Please CC: comments.

Best regards,
Thomas Jarosch

--------------------------------------------------------
Log fatal signals like SIGSEGV or SIGBUS
to aid debugging of obscure problems.

The code is a stripped down version
of grsecurity's signal logger.

Signed-Off-By: Gerd v. Egidy <gve@intra2net.com>
Signed-Off-By: Thomas Jarosch <thomas.jarosch@intra2net.com>

diff -u -r -p linux-2.6.22/kernel/signal.c linux.siglog/kernel/signal.c
--- linux-2.6.22/kernel/signal.c	Mon Jul  9 01:32:17 2007
+++ linux.siglog/kernel/signal.c	Wed Aug 22 11:08:58 2007
@@ -514,6 +514,64 @@ static int rm_from_queue(unsigned long m
 }
 
 /*
+ * Stuff needed for signal logger
+ */
+
+spinlock_t siglog_lock = SPIN_LOCK_UNLOCKED;
+unsigned long volatile siglog_wtime = 0;
+unsigned long volatile siglog_fyet = 0;
+
+/* time span in which flooding is measured */
+#define SIGLOG_FLOOD_SECONDS 5
+
+/* how many log entries are allowed in this time span */
+#define SIGLOG_FLOOD_BURST_LINES 20
+
+/*
+ * Log fatal signals
+ */
+void
+log_fatal_signal(const int sig, const struct task_struct *t)
+{
+	if ((sig == SIGSEGV) || (sig == SIGILL) || (sig == SIGABRT)
+        || (sig == SIGBUS) || (sig == SIGKILL) || (sig == SIGFPE)) {
+
+		/* flood protection ...
From: Marcin Slusarz
Date: Friday, September 12, 2008 - 10:11 am

Note that on current kernel when process segfaults it printks:

Please look at Documentation/SubmittingPatches.


It would be clearer if you could write this code as:

if (!sth)
	return;


Marcin
--

From: Thomas Jarosch
Date: Tuesday, September 16, 2008 - 5:59 am

Thank you for your feedback Marcin, it was really helpful.

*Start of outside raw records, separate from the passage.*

theorem execPk1Shift_positionOk {s t : State} (hs : s.Inv) (h : execPk1Shift s = .next t) : t.positionOk := by
  obtain ⟨hp, hnb, hcol, -, -, rfl⟩ := execPk1Shift_next.mp h
  obtain ⟨hbusy, hb, -, hacc, -, hmid, hedge, hocur, hch, hpcnt, hhdr⟩ := (phaseOk_pix1 hp).mp hs.phaseOk
  have henc : (shiftIn (s.sample (pixelNumber s)) s).encoding := hs.encoding hbusy
  have hnb' : (shiftIn (s.sample (pixelNumber s)) s).nbits.toNat = s.nbits.toNat + 1 := Nat.mod_eq_of_lt (by omega)
  have hcol' : (shiftIn (s.sample (pixelNumber s)) s).col.toNat = s.col.toNat + 1 :=
    Nat.mod_eq_of_lt (Nat.lt_of_le_of_lt hcol s.width.isLt)
  refine henc.positionOk (henc.phaseOk_of_pix1Ok hp ⟨hb, ?_, ?_, ?_, ?_, ?_, ?_, hch, hpcnt, hhdr⟩ ?_)
  · omega
  · rw [hnb']
    exact shiftIn_acc_lt hacc
  · omega
  · omega
  · omega
  · rw [hnb', hcol', Nat.add_sub_add_right]
    exact hocur
  · rw [hcol']
    exact hcol

theorem execPk1Flush_positionOk {s t : State} (hs : s.Inv) (h : execPk1Flush s = .next t) : t.positionOk := by
  obtain ⟨hp, hflush, -, -, hfits, hcases⟩ := execPk1Flush_next.mp h
  obtain ⟨hbusy, hb, -, -, hend, hmid, hedge, hocur, hch, hpcnt, hhdr⟩ := (phaseOk_pix1 hp).mp hs.phaseOk
  have henc : (flushed s).encoding := hs.encoding hbusy
  have hw : 1 ≤ s.width.toNat := henc.configOk.width_pos
  have hocur' : (flushed s).ocur.toNat = s.rowStart + (s.col.toNat - s.nbits.toNat) / 8 + 1 := by
    rw [← hocur]
    exact ocur_ofNat_toNat hfits
  rcases hcases with ⟨hcol, ht⟩ | ⟨hcol, rfl⟩
  · have hcol' : s.col.toNat = s.width.toNat := congrArg BitVec.toNat hcol
    have hpos := hend hcol
    have hrbu : s.rbu.toNat = (s.width.toNat + 7) / 8 := henc.configOk.rbu_of_one hb
    have hdata : (flushed s).ocur.toNat = s.rowStart + s.rbu.toNat := by omega
    exact State.rowDataDone.positionOk_endRowData ⟨henc, hcol, hdata, ⟨hch, rfl, rfl, hpcnt⟩, hhdr⟩ ht
  · have hnb : s.nbits.toNat = 8 := by
      simp only [State.flush, Bool.or_eq_true, beq_iff_eq, hcol, or_false] at hflush
      rw [hflush]
      rfl
    have hbyte : (flushed s).ocur.toNat = s.rowStart + (s.col.toNat - 0) / 8 := by omega
    exact henc.positionOk (henc.phaseOk_of_pix1Ok hp ⟨hb, Nat.zero_le _, Nat.one_pos, fun he => absurd he hcol,
      fun hm => by have := hmid hm; omega, fun _ => .inl rfl, hbyte, hch, hpcnt, hhdr⟩ hbusy.col_le)

/-- Where the 24-bit packer stands between the `Emit` of a sample and its advance. -/
def State.channelEmitted (s : State) : Prop :=
  s.phase = .pix24 ∧ s.bpp.toNat = 24 ∧ s.col.toNat < s.width.toNat ∧ s.ch.toNat ≤ 2 ∧
    s.ocur.toNat = s.rowStart + 3 * s.col.toNat + s.ch.toNat + 1 ∧ s.acc = 0 ∧ s.nbits = 0 ∧ s.pcnt = 0 ∧ s.headerDone

/-- After a sample comes the next channel, the next pixel, or the end of the row's data (R181). -/
theorem State.encoding.positionOk_advancePixel {s t : State} (h : s.encoding) (hl : s.channelEmitted)
    (ht : advancePixel s = .next t) : t.positionOk := by
  obtain ⟨hp, hb, hcol, hch, hocur, hacc, hnb, hpcnt, hhdr⟩ := hl
  have hcol' : (BitVec.ofNat 32 (s.col.toNat + 1)).toNat = s.col.toNat + 1 :=
    ocur_ofNat_toNat (Nat.lt_of_le_of_lt hcol s.width.isLt)
  rcases advancePixel_next.mp ht with ⟨hlt, rfl⟩ | ⟨hge, -, hcases⟩
  · have hch' : (BitVec.ofNat 2 (s.ch.toNat + 1)).toNat = s.ch.toNat + 1 := Nat.mod_eq_of_lt (by omega)
    have henc : State.encoding { s with ch := BitVec.ofNat 2 (s.ch.toNat + 1) } := h
    refine henc.positionOk (henc.phaseOk_of_pix24Ok hp ⟨hb, hcol, hch'.trans_le hlt, ?_, hacc, hnb, hpcnt, hhdr⟩)
    rw [hch']
    exact hocur
  · have hpixel : s.ocur.toNat = s.rowStart + 3 * (BitVec.ofNat 32 (s.col.toNat + 1)).toNat := by omega
    have henc : State.encoding { s with ch := 0, col := BitVec.ofNat 32 (s.col.toNat + 1) } := h
    rcases hcases with ⟨hlast, hend⟩ | ⟨hmore, rfl⟩
    · have hrbu := h.configOk.rbu_of_twentyFour hb
      refine State.rowDataDone.positionOk_endRowData
        ⟨henc, BitVec.eq_of_toNat_eq (hcol'.trans hlast), ?_, ⟨rfl, hacc, hnb, hpcnt⟩, hhdr⟩ hend
      rw [hcol', hlast, ← hrbu] at hpixel
      exact hpixel
    · refine henc.positionOk (henc.phaseOk_of_pix24Ok hp ⟨hb, ?_, Nat.zero_le _, hpixel, hacc, hnb, hpcnt, hhdr⟩)
      rw [hcol']
      exact Nat.lt_of_le_of_ne hcol hmore

theorem execPk24Byte_positionOk {s t : State} (hs : s.Inv) (h : execPk24Byte s = .next t) : t.positionOk := by
  obtain ⟨hp, -, -, -, -, hfits, hadv⟩ := execPk24Byte_next.mp h
  obtain ⟨hbusy, hb, hcol, hch, hocur, hrest⟩ := (phaseOk_pix24 hp).mp hs.phaseOk
  have henc : (emitted (s.sample (sampleIndex24 s)) s).encoding := hs.encoding hbusy
  exact henc.positionOk_advancePixel
    ⟨hp, hb, hcol, hch, (emitted_ocur_toNat hfits).trans (congrArg (· + 1) hocur), hrest⟩ hadv

theorem execPadByte_positionOk {s t : State} (hs : s.Inv) (h : execPadByte s = .next t) : t.positionOk := by
  obtain ⟨hp, hle, -, hfits, hcases⟩ := execPadByte_next.mp h
  obtain ⟨hbusy, hpad, hlt, hcol, hnb, hch, hocur, hacc, hhdr⟩ := (phaseOk_padw hp).mp hs.phaseOk
  have henc := hs.encoding hbusy
  have hocur' : (emitted 0x00#8 s).ocur.toNat = s.rowStart + s.rbu.toNat + (s.pcnt.toNat + 1) :=
    (emitted_ocur_toNat hfits).trans (congrArg (· + 1) hocur)
  rcases hcases with ⟨hmore, rfl⟩ | ⟨hlast, hrow⟩
  · have hpcnt : (BitVec.ofNat 2 (s.pcnt.toNat + 1)).toNat = s.pcnt.toNat + 1 := Nat.mod_eq_of_lt (by omega)
    have henc' : State.encoding { emitted 0x00#8 s with pcnt := BitVec.ofNat 2 (s.pcnt.toNat + 1) } := henc
    refine henc'.positionOk (henc'.phaseOk_of_padwOk hp ⟨hpad, hpcnt.trans_lt hmore, hcol, hnb, hch, ?_, hacc, hhdr⟩)
    rw [hpcnt]
    exact hocur'
  · obtain ⟨-, rfl⟩ := nextRow_next.mp hrow
    have hprb := henc.configOk.prb_eq
    have hend : (emitted 0x00#8 s).ocur.toNat = s.rowStart + s.prb.toNat := by omega
    exact State.rowDone.positionOk_rowAfter ⟨henc, hend, ⟨hch, hacc, hnb, rfl⟩, hhdr⟩

theorem emitted_memoryOk {b : Byte} {s : State} (h : s.memoryOk) (hb : s.canEmit) : (emitted b s).memoryOk := by
  obtain ⟨hpix, hout, hsizes⟩ := h
  exact ⟨hpix, memWf_memWrite _ _ _ _ hb.1 hout, hsizes⟩

/-- A sequencer step keeps the invariant where it leads to a good position: its frame leaves the configuration, and at
most one backed byte of `OUT` is written. -/
theorem State.Inv.of_sequencerFrame {s t : State} (hs : s.Inv) (hf : sequencerFrame s t) (ht : t.positionOk) : t.Inv := by
  obtain ⟨hmem, hcfg, -, -⟩ := hs
  have hkept : t.memoryOk ∧ (t.cfgv = true → t.configOk) := by
    rcases hf with hf | ⟨b, hb, hf⟩ <;> rw [hf]
    · exact ⟨hmem, hcfg⟩
    · exact ⟨emitted_memoryOk hmem hb, hcfg⟩
  exact ⟨hkept.1, hkept.2, ht⟩

theorem execCfg_inv {w k : Word} {b : BitVec 16} {s t : State} (hs : s.Inv) (h : execCfg w k b s = .next t) : t.Inv := by
  obtain ⟨hmem, -, -, hdone⟩ := hs
  obtain ⟨hp, hd, ⟨hb, rfl⟩ | ⟨-, rfl⟩⟩ := execCfg_next.mp h
  · exact ⟨hmem, fun _ => configure_configOk s hd hb, phaseOk_of_idle hp, hdone⟩
  · exact ⟨hmem, fun hc => (nomatch hc), phaseOk_of_idle hp, hdone⟩

theorem execEnc_inv {n : BitVec 64} {s t : State} (hs : s.Inv) (h : execEnc n s = .next t) : t.Inv := by
  obtain ⟨hmem, hcfg, -, -⟩ := hs
  obtain ⟨hp, hc, hpix, hout, ⟨-, rfl⟩ | ⟨hreq, rfl⟩⟩ := execEnc_next.mp h
  · exact ⟨hmem, hcfg, phaseOk_of_idle hp, fun hd => (nomatch hd)⟩
  · have henc : (startEncode n { s with done := false, ocur := 0 }).encoding :=
      ⟨hcfg hc, hc, rfl, rfl, hreq, (hcfg hc).height_pos, hpix, hout⟩
    exact ⟨hmem, hcfg, henc.positionOk (henc.phaseOk_of_hdrOk rfl
      ⟨Nat.zero_le _, fieldSize_pos _, rfl, rfl, rfl, rfl, rfl, rfl, rfl⟩)⟩

/-- Every instruction keeps the invariant (R49). -/
theorem exec_inv {i : Instr} {s t : State} (hs : s.Inv) (h : exec i s = .next t) : t.Inv := by
  rcases exec_cases h with ⟨w, k, b, -, he⟩ | ⟨n, -, he⟩ | ⟨k, v, -, he, -⟩ | ⟨-, he⟩ | ⟨-, he⟩ | ⟨-, he⟩ | ⟨-, he⟩
  · exact execCfg_inv hs he
  · exact execEnc_inv hs he
  · exact hs.of_sequencerFrame (emitField_frame he) (emitField_positionOk hs he)
  · exact hs.of_sequencerFrame (execPk1Shift_frame he) (execPk1Shift_positionOk hs he)
  · exact hs.of_sequencerFrame (execPk1Flush_frame he) (execPk1Flush_positionOk hs he)
  · exact hs.of_sequencerFrame (execPk24Byte_frame he) (execPk24Byte_positionOk hs he)
  · exact hs.of_sequencerFrame (execPadByte_frame he) (execPadByte_positionOk hs he)

/-- The invariant does not speak of the host's list. -/
theorem State.Inv.with_host {s : State} (hs : s.Inv) (l : List HostAction) : State.Inv { s with host := l } := hs

/-- Settles O46: an instruction keeps the invariant; a reset returns to the reset registers, and a host write to one
backed cell keeps the form of its memory. -/
theorem everyStepKeepsInvariant : Obligations.EveryStepKeepsInvariant := by
  intro s t hs h
  have ⟨hmem, hcfg, hphase, hdone⟩ := hs
  have ⟨hpix, hout, hsizes⟩ := hmem
  rcases step_cases h with ⟨i, r, -, hr, he⟩ | ⟨rest, -, rfl⟩ | ⟨i, v, rest, -, hi, rfl⟩ | ⟨a, v, rest, -, ha, -, rfl⟩ |
    ⟨-, ht⟩
  · rw [hr] at he
    exact exec_inv (hs.with_host r.host) he
  · exact ⟨hmem, fun hc => (nomatch hc), trivial, fun hd => (nomatch hd)⟩
  · exact ⟨⟨memWf_memWrite _ _ _ _ hi hpix, hout, hsizes⟩, hcfg, hphase, hdone⟩
  · exact ⟨⟨hpix, memWf_memWrite _ _ _ _ ha hout, hsizes⟩, hcfg, hphase, hdone⟩
  · rw [ht]
    exact hs.with_host t.host

end Sys2Proof.Machine

/-!
PROOFS. The samples a step depends on (R62, R69, R128). Other contents are put in `PIX` under each operation, each
instruction and each step: all but the two packers that read are indifferent to them, and those two ask for one sample each,
whose index lies below `Required`.
-/

namespace Sys2Proof.Machine

/-- The state with other contents in `PIX`. -/
def State.withPix (p : List Host.Cell) (s : State) : State := { s with pix := p }

/-- The answer with other contents in the `PIX` of its next state. -/
def Result.withPix (p : List Host.Cell) (r : Result) : Result := andThen r fun t => .next (t.withPix p)

theorem Result.withPix_ite (p : List Host.Cell) (c : Prop) [Decidable c] (a b : Result) :
    Result.withPix p (if c then a else b) = if c then a.withPix p else b.withPix p :=
  apply_ite (Result.withPix p) c a b

theorem emit_withPix (p : List Host.Cell) (b : Byte) (s : State) : emit b (s.withPix p) = (emit b s).withPix p := by
  simp only [emit, Result.withPix_ite]
  rfl

/-- What goes on after an `Emit` is indifferent to `PIX` where it is by itself. -/
theorem emit_andThen_withPix (p : List Host.Cell) (b : Byte) (s : State) {f g : State → Result}
    (h : ∀ t, g (t.withPix p) = (f t).withPix p) :
    andThen (emit b (s.withPix p)) g = (andThen (emit b s) f).withPix p := by
  rw [emit_withPix]
  cases emit b s with
  | next t => exact h t
  | fault e => rfl
  | refused e => rfl

theorem nextRow_withPix (p : List Host.Cell) (s : State) : nextRow (s.withPix p) = (nextRow s).withPix p := by
  simp only [nextRow, Result.withPix_ite]
  rfl

theorem endRowData_withPix (p : List Host.Cell) (s : State) :
    endRowData (s.withPix p) = (endRowData s).withPix p := by
  simp only [endRowData, Result.withPix_ite, ← nextRow_withPix]
  rfl

theorem advanceHeader_withPix (p : List Host.Cell) (n : Nat) (s : State) :
    advanceHeader n (s.withPix p) = (advanceHeader n s).withPix p := by
  simp only [advanceHeader, apply_ite (State.withPix p)]
  rfl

The log message above is a good start. There's also the
"print-fatal-signals" kernel parameter which prints out
much more than just the basic info:

 =======================
sleep/3277: potentially unexpected fatal signal 11.
code at 001b7571: 89 d3 3d 01 f0 ff ff 73 01 c3 53 e8 00 00 00 00

Pid: 3277, comm: sleep Not tainted (2.6.26-2.i2nsmp #7)
EIP: 0073:[<001b7571>] EFLAGS: 00000246 CPU: 0
EIP is at 0x1b7571
EAX: fffffdfc EBX: bffae0d4 ECX: bffae0d4 EDX: 00215c80
ESI: bffae0d4 EDI: bffae1e8 EBP: bffae268 ESP: bffae0a0
 DS: 007b ES: 007b FS: 0000 GS: 0000 SS: 007b
CR0: 8005003b CR2: b7fbf55c CR3: 369db000 CR4: 000006d0
DR0: 00000000 DR1: 00000000 DR2: 00000000 DR3: 00000000
DR6: ffff0ff0 DR7: 00000400
 =======================

This is way too much information to leave it on all the time.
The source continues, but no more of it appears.